Mamikon A. Mnatsakanian (17 April 1942 – 12 April 2021) (Մամիկոն Մնացականյան) was an Armenian physicist.
In 1959, he discovered a new proof of the Pythagorean theorem.

He received a Ph.D. in physics in 1969 from Yerevan State University, where he became professor of astrophysics. As an undergraduate he specialized in the development of geometric methods for solving calculus problems by a visual approach that makes no use of formulas, which he later developed into his system of visual calculus.

He was a Project Associate at Project Mathematics! at the California Institute of Technology.

With co-author Tom Apostol, he won the Paul R. Halmos – Lester R. Ford Award given by the Mathematical Association of America for author excellence, in 2005, 2008, and 2010.

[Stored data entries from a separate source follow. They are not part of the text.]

-- ==== Sys2Proof/Machine/LaneRequests.lean ====
section
/-! DEFINITION. The requests that carry a lane, each judged by its owning block: LANE_MODE, LANE_GEOMETRY, LANE_TIMING, the three lane
queries, LANE_RESET, PULSE, CANCEL, ALARM_ACK, RESTORE, HOLD and RELEASE. -/

namespace Sys2Proof.Machine

/-! ## LANE_MODE (R110 to R114) -/

/-- The fields of a valid LANE_MODE. -/
structure ModeRequest where
  start : Bool
  current : Bool
  mode : Mode
  policy : Policy
  force : Bool

/-- Whether a scope byte names the running lane: CURRENT 0 or BOTH 2 (R110). -/
def scopeCurrent (n : Nat) : Bool := decide (n = 0) || decide (n = 2)

/-- Whether a scope byte names the start settings: START 1 or BOTH 2 (R110). -/
def scopeStart (n : Nat) : Bool := decide (n = 1) || decide (n = 2)

/-- The LANE_MODE that a payload holds, or none when item 4 of R110 refuses it. -/
def modeRequest (p : List Byte) : Option ModeRequest :=
  match Mode.ofCode (byteAt p 2), policyOfBytes (byteAt p 3) (byteAt p 4), flagOf (byteAt p 5) with
  | some m, some policy, some force =>
    if byteAt p 1 ≤ 2 ∧ m ≠ .egress ∧ (m = .dark → scopeCurrent (byteAt p 1) = false) then
      some
        { start := scopeStart (byteAt p 1)
          current := scopeCurrent (byteAt p 1)
          mode := m
          policy := policy
          force := force }
    else none
  | _, _, _ => none

/-- The start mode and policy are set (R109, R110). -/
def LaneState.setStart (m : Mode) (p : Policy) (l : LaneState) : LaneState :=
  l.modLsv fun v => { v with startMode := m, startPolicy := p }

/-- The Lane Supervisor's part of a LOCKDOWN: EXEMPT marks under FORCE, the mode, the pending mode dropped, MODE_APPLIED (R114). -/
def takeLockdown (link : Link) (r : ModeRequest) (w : Work) : Work :=
  let marked := if r.force then w.mod LaneState.exemptAll else w
  let applied := marked.mod fun l => l.modLsv fun v => { v with mode := .lockdown, policy := r.policy }
  (discardPending .lockdown applied).emitLane (.modeApplied .lockdown (some link))

/-- LOCKDOWN is applied (R114). -/
def State.lockdown (k : Lane) (link : Link) (r : ModeRequest) (s : State) : State :=
  ((s.runLane k fun _ w => cancelAll w).closeLane k .lockdown).runLane k fun _ w => takeLockdown link r w

/-- A forced application (R113). -/
def State.forceMode (k : Lane) (link : Link) (r : ModeRequest) (s : State) : State :=
  ((s.runLane k fun _ w => cancelAll w).closeLane k .forced).runLane k fun _ w =>
    applyMode r.mode r.policy .forced (some link) (w.mod LaneState.exemptAll)

/-- The case of R111 that handles a target for the running lane; the status of the reply beside the state. -/
def State.changeMode (k : Lane) (link : Link) (r : ModeRequest) (s : State) : State × Status :=
  let l := s.lane k
  if r.mode = .lockdown then (s.lockdown k link r, .ok)
  else if r.mode = l.lsv.mode ∧ r.policy = l.lsv.policy then
    (s.runLane k fun _ w => applyMode r.mode r.policy .request (some link) (discardPending .request w), .ok)
  else if r.force then (s.forceMode k link r, .ok)
  else if l.empty then (s.runLane k fun _ w => applyMode r.mode r.policy .request (some link) w, .ok)
  else (s.runLane k fun _ w => holdPending link r.mode r.policy w, .pending)

/-- LANE_MODE as the Lane Supervisor judges it (R110). -/
def judgeLaneMode (l : Link) (k : Lane) (p : List Byte) (s : State) : Judged :=
  if s.heldFor l k then refused s .held
  else if scopeCurrent (byteAt p 1) = true ∧ (s.lane k).lsv.mode = .egress then refused s .egress
  else if scopeStart (byteAt p 1) = true ∧ s.saving = true then refused s .busy
  else match modeRequest p with
    | none => refused s .badValue
    | some r =>
      let started := if r.start then s.modLane k (LaneState.setStart r.mode r.policy) else s
      let x := if r.current then started.changeMode k l r else (started, .ok)
      done k x.2 x.1 (x.1.lane k).lsv.modeBytes

/-! ## LANE_GEOMETRY and LANE_TIMING (R5, R6, R180) -/

/-- Apply a valid geometry and judge the SENSOR condition (R6, R13). -/
def State.setGeometry (k : Lane) (g : Geometry) (s : State) : State :=
  s.runLane k fun _ w => judgeSensor (w.mod (LaneState.applyGeometry g))

/-- LANE_GEOMETRY as the Beam Scan Unit judges it (R5). -/
def judgeLaneGeometry (l : Link) (k : Lane) (p : List Byte) (s : State) : Judged :=
  let lane := s.lane k
  if s.heldFor l k then refused s .held
  else if lane.lsv.mode = .egress then refused s .egress
  else if s.saving then refused s .busy
  else if (lane.lsv.mode ≠ .dark ∧ lane.lsv.mode ≠ .closed) ∨ lane.ot.tracks ≠ [] then refused s .notClosed
  else match geometryOfBytes (p.drop 1) with
    | none => refused s .badValue
    | some written =>
      let g := written.resolved
      if g.ok then done k .ok (s.setGeometry k g) (b1 (laneNumber k) ++ g.bytes) else refused s .badValue

/-- What changed timing settings do at once: new vote count, shorter histories, a frame period other than the one in force (R7, R19).
The period itself comes into force at the next restart of the frame timer. -/
def LaneState.applyTiming (t : Timing) (l : LaneState) : LaneState :=
  let counters := if t.v = l.timing.v then l.bsu.beams else l.bsu.beams.map fun b => { b with counter := 0 }
  let trim (h : List Nat) := if t.tf = l.bsu.period then newest t.k h else newest 1 h
  { l with
    timing := t
    bsu := { l.bsu with beams := counters }
    ot := { l.ot with tracks := l.ot.tracks.map fun x => { x with history := trim x.history } } }

/-- LANE_TIMING as R180 judges it. -/
def judgeLaneTiming (l : Link) (k : Lane) (p : List Byte) (s : State) : Judged :=
  if s.heldFor l k then refused s .held
  else if (s.lane k).lsv.mode = .egress then refused s .egress
  else if s.saving then refused s .busy
  else match timingOfBytes (p.drop 1) with
    | none => refused s .badValue
    | some t =>
      done k (if t.clamped = t then .ok else .clamped) (s.modLane k (LaneState.applyTiming t.clamped))
        (b1 (laneNumber k) ++ t.clamped.bytes)

/-! ## Queries (R15, R43, R66) -/

/-- LANE_STATUS changes nothing (R15). -/
def judgeLaneStatus (k : Lane) (_p : List Byte) (s : State) : Judged := answered s (s.laneStatus k)

/-- LANE_TRACKS changes nothing (R43). -/
def judgeLaneTracks (k : Lane) (_p : List Byte) (s : State) : Judged := answered s ((s.lane k).tracksReply s.tmb.ms)

/-- LANE_PERMITS changes nothing (R66). -/
def judgeLanePermits (k : Lane) (_p : List Byte) (s : State) : Judged := answered s ((s.lane k).permitsReply s.tmb.ms)

/-! ## LANE_RESET (R121) -/

/-- The Permit Queue's part of a lane reset (R62, R67). -/
def resetQueue (w : Work) : Work := (cancelAll w).mod fun l => l.modPq fun q => { q with next := 1 }

/-- The tracker, scan, barrier and supervisor parts of a lane reset; the claim no longer rests on the tracks removed (R17, R44, R48,
R89, R101, R121). -/
def LaneState.resetLane (l : LaneState) : LaneState :=
  let tracked := ({ l with ot := Ot.reset } : LaneState).reclaim
  (tracked.resetScan.resetBarrier).modLsv fun v =>
    { v with alarms := v.alarms.laneReset, pending := none, mode := .closed }

/-- The RESET notice (R121, R122). -/
def reportReset (w : Work) : Work := w.emitLane (.reset w.lane.bc.state w.lane.lsv.health)

/-- A lane reset, block by block (R121). -/
def State.resetLane (k : Lane) (s : State) : State :=
  ((s.runLane k fun _ w => resetQueue w).closeLane k .laneReset).runLane k fun _ w => reportReset (w.mod LaneState.resetLane)

/-- LANE_RESET as the Lane Supervisor judges it (R121). -/
def judgeLaneReset (l : Link) (k : Lane) (_p : List Byte) (s : State) : Judged :=
  if s.heldFor l k then refused s .held
  else if (s.lane k).lsv.mode = .egress then refused s .egress
  else if (s.lane k).bc.state.motion.isSome then refused s .busy
  else done k .ok (s.resetLane k) []

/-! ## PULSE and CANCEL (R60, R61) -/

/-- A PULSE permit's append request (R60). -/
def pulseReq (d : Direction) (allowance : Nat) : AppendReq where
  dir := d
  origin := .pulse
  credential := none
  cls := none
  reader := none
  allowance := allowance
  soft := false
  escort := false
  needsEscort := false

/-- The direction and allowance of a PULSE, or none when item 3 of R60 refuses it. -/
def pulseFields (m : Mode) (p : List Byte) : Option (Direction × Nat) :=
  if m ≠ .dark ∧ m ≠ .closed ∧ 1 ≤ byteAt p 2 ∧ byteAt p 2 ≤ 8 then (dirOfCode (byteAt p 1)).map fun d => (d, byteAt p 2)
  else none

/-- PULSE as the Permit Queue judges it (R60). -/
def judgePulse (l : Link) (k : Lane) (p : List Byte) (s : State) : Judged :=
  if s.heldFor l k then refused s .held
  else if (s.lane k).lsv.mode = .egress then refused s .egress
  else match pulseFields (s.lane k).lsv.mode p with
    | none => refused s .badValue
    | some x =>
      match append (s.env k) (pulseReq x.1 x.2) (s.work k) with
      | .laneBusy => refused s .laneBusy
      | .queueFull => refused s .queueFull
      | .accepted w number _ => done k .ok (s.absorb k w) (b1 number)

/-- CANCEL as the Permit Queue judges it (R61). -/
def judgeCancel (l : Link) (k : Lane) (p : List Byte) (s : State) : Judged :=
  if s.heldFor l k then refused s .held
  else if (s.lane k).lsv.mode = .egress then refused s .egress
  else if byteAt p 1 = 0 then done k .ok (s.runLane k fun _ w => cancelAll w) []
  else match (s.lane k).pq.permits.find? fun x => x.number == byteAt p 1 with
    | some x => done k .ok (s.runLane k fun _ w => removePermit x .cancelled w) []
    | none => refused s .notFound

/-! ## ALARM_ACK (R99) -/

/-- The kind codes that an ALARM_ACK lists. -/
def ackCodes (p : List Byte) : List Nat := (p.drop 2).map BitVec.toNat

/-- ALARM_ACK as the Lane Supervisor judges it (R99). -/
def judgeAlarmAck (l : Link) (k : Lane) (p : List Byte) (s : State) : Judged :=
  if s.heldFor l k then refused s .held
  else if (ackCodes p).all fun c => decide (1 ≤ c ∧ c ≤ 9) then
    let acked := s.runLane k fun _ w => ackAlarms l (ackCodes p) w
    done k .ok acked ((acked.lane k).lsv.alarms.bytes s.tmb.ms)
  else refused s .badValue

/-! ## RESTORE (R117) -/

/-- Whether RESTORE may take a lane to a mode (R117). -/
def restorable (m : Mode) : Bool := decide (m = .closed) || decide (m = .service) || decide (m = .lockdown)

/-- The mode and policy of a RESTORE, or none when item 2 of R117 refuses it. -/
def restoreFields (inForce : Mode) (p : List Byte) : Option (Mode × Policy) :=
  match Mode.ofCode (byteAt p 1), policyOfBytes (byteAt p 2) (byteAt p 3) with
  | some m, some policy => if restorable m = true ∧ inForce = .egress then some (m, policy) else none
  | _, _ => none

/-- A lane leaves EGRESS: tracks EXEMPT, the cancellation of a LOCKDOWN, the mode (R117). -/
def takeRestore (link : Link) (m : Mode) (p : Policy) (w : Work) : Work :=
  let marked := w.mod LaneState.exemptAll
  applyMode m p .restore (some link) (if m = .lockdown then cancelAll marked else marked)

/-- RESTORE as the Lane Supervisor judges it (R117). -/
def judgeRestore (l : Link) (k : Lane) (p : List Byte) (s : State) : Judged :=
  if s.heldFor l k then refused s .held
  else match restoreFields (s.lane k).lsv.mode p with
    | none => refused s .badValue
    | some x =>
      if s.egressLine then refused s .egress
      else done k .ok (s.runLane k fun _ w => takeRestore l x.1 x.2 w) []

/-! ## HOLD and RELEASE (R118, R120) -/

/-- The duration that a HOLD gives: 0 stands for 10 minutes, and at most 60 (R118). -/
def holdMinutes (n : Nat) : Nat := if n = 0 then 10 else min n 60

/-- HOLD as the Lane Supervisor judges it (R118). -/
def judgeHold (l : Link) (k : Lane) (p : List Byte) (s : State) : Judged :=
  match l with
  | .site => refused s .deskOnly
  | .desk =>
    done k (if 60 < byteAt p 1 then .clamped else .ok) (s.runLane k fun e w => setHold e (holdMinutes (byteAt p 1)) w)
      (b1 (holdMinutes (byteAt p 1)))

/-- RELEASE as the Lane Supervisor judges it (R120). -/
def judgeRelease (l : Link) (k : Lane) (_p : List Byte) (s : State) : Judged :=
  match l with
  | .site => refused s .deskOnly
  | .desk => if (s.lane k).held then done k .ok (s.runLane k fun _ w => dropHold .holdReleased w) [] else refused s .notFound

end Sys2Proof.Machine
end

When Apostol met Mamikon he wrote, "As a teacher of calculus for more than 50 years and as an author of a couple of textbooks on the subject, I was stunned to learn that many standard problems in calculus can be easily solved by an innovative visual approach that makes no use of formulas."

In 2010, he was nominated by Caltech for the Ambartsumians International Prize, awarded annually by the President of Armenia, for his contributions in the field of theoretical astrophysics.

The book, New Horizons in Geometry, was the result of 15 years of collaboration between Tom Apostol and Mamikon.